Top of Data to process
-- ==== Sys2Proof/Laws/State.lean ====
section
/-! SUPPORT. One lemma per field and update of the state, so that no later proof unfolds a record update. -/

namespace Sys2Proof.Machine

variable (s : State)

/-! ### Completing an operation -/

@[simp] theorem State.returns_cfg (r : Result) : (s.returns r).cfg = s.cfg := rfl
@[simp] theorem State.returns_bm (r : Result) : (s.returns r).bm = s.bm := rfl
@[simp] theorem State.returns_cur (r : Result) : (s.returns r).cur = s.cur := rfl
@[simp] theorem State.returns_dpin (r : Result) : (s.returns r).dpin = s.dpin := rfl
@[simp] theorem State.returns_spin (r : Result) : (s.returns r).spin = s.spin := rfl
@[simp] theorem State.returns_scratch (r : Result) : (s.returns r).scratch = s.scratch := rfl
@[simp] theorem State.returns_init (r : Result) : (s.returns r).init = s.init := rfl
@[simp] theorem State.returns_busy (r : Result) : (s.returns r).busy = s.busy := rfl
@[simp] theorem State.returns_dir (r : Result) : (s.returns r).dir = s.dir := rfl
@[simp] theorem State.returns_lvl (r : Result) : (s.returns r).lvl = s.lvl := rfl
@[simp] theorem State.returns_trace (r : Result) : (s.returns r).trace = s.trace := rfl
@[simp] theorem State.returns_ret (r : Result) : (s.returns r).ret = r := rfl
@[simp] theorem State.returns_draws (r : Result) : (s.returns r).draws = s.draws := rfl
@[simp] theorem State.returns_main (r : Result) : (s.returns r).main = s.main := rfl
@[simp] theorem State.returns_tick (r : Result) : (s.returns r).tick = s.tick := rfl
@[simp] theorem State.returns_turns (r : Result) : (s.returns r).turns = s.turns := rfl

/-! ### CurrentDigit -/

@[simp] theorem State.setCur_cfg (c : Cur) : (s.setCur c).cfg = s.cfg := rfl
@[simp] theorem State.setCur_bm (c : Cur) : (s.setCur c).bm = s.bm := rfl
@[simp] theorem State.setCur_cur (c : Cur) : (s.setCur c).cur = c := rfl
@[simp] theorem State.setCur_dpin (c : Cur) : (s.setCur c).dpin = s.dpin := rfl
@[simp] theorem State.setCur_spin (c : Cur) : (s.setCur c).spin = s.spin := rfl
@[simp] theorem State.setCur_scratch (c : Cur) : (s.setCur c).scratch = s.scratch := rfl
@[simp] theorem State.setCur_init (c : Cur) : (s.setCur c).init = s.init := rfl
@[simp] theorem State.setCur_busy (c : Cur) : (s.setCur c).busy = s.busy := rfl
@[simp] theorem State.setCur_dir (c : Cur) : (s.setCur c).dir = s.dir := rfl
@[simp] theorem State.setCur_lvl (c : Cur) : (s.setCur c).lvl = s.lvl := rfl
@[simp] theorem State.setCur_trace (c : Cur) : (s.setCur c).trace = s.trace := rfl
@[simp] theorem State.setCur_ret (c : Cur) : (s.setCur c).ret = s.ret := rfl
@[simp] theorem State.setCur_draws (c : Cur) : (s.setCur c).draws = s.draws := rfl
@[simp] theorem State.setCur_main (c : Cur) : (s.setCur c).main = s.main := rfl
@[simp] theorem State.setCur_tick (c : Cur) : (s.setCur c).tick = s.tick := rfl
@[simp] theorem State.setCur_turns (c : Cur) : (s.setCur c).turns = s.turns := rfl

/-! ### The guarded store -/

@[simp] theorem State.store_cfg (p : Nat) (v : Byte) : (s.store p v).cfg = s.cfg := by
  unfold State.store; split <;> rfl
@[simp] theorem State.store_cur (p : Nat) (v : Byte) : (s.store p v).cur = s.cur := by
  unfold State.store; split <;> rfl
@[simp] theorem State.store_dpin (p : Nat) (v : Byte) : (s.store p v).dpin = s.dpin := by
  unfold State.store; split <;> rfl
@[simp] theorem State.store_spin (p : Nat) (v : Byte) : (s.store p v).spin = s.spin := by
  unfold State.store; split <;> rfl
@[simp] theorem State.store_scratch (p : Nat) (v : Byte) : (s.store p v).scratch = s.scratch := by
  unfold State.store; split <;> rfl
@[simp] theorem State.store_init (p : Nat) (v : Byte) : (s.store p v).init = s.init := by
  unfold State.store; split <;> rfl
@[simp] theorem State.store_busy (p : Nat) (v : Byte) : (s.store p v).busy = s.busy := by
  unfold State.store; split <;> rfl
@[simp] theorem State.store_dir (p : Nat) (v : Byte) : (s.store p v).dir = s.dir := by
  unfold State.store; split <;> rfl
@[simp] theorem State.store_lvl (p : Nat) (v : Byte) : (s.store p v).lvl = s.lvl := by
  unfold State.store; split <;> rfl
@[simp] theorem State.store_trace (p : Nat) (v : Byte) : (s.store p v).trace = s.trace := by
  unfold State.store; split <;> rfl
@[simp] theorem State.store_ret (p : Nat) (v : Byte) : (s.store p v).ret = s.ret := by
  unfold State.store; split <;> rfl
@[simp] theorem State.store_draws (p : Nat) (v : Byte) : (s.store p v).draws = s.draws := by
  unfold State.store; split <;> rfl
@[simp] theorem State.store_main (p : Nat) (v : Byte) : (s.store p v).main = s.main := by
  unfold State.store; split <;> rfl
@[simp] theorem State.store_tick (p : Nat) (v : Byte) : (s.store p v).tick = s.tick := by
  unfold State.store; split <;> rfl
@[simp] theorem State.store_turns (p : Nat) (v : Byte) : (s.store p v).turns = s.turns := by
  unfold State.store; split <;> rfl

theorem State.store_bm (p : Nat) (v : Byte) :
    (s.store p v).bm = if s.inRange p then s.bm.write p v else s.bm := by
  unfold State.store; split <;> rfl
Bottom of Data to process
Here the job is to transcribe the lines from the first line of the data through the line containing "r).lvl = s.lvl := rfl", inclusive, exactly and with nothing else.

-- ==== Sys2Proof/Laws/State.lean ====
section
/-! SUPPORT. One lemma per field and update of the state, so that no later proof unfolds a record update. -/

namespace Sys2Proof.Machine

variable (s : State)

/-! ### Completing an operation -/

@[simp] theorem State.returns_cfg (r : Result) : (s.returns r).cfg = s.cfg := rfl
@[simp] theorem State.returns_bm (r : Result) : (s.returns r).bm = s.bm := rfl
@[simp] theorem State.returns_cur (r : Result) : (s.returns r).cur = s.cur := rfl
@[simp] theorem State.returns_dpin (r : Result) : (s.returns r).dpin = s.dpin := rfl
@[simp] theorem State.returns_spin (r : Result) : (s.returns r).spin = s.spin := rfl
@[simp] theorem State.returns_scratch (r : Result) : (s.returns r).scratch = s.scratch := rfl
@[simp] theorem State.returns_init (r : Result) : (s.returns r).init = s.init := rfl
@[simp] theorem State.returns_busy (r : Result) : (s.returns r).busy = s.busy := rfl
@[simp] theorem State.returns_dir (r : Result) : (s.returns r).dir = s.dir := rfl
@[simp] theorem State.returns_lvl (r : Result) : (s.returns r).lvl = s.lvl := rfl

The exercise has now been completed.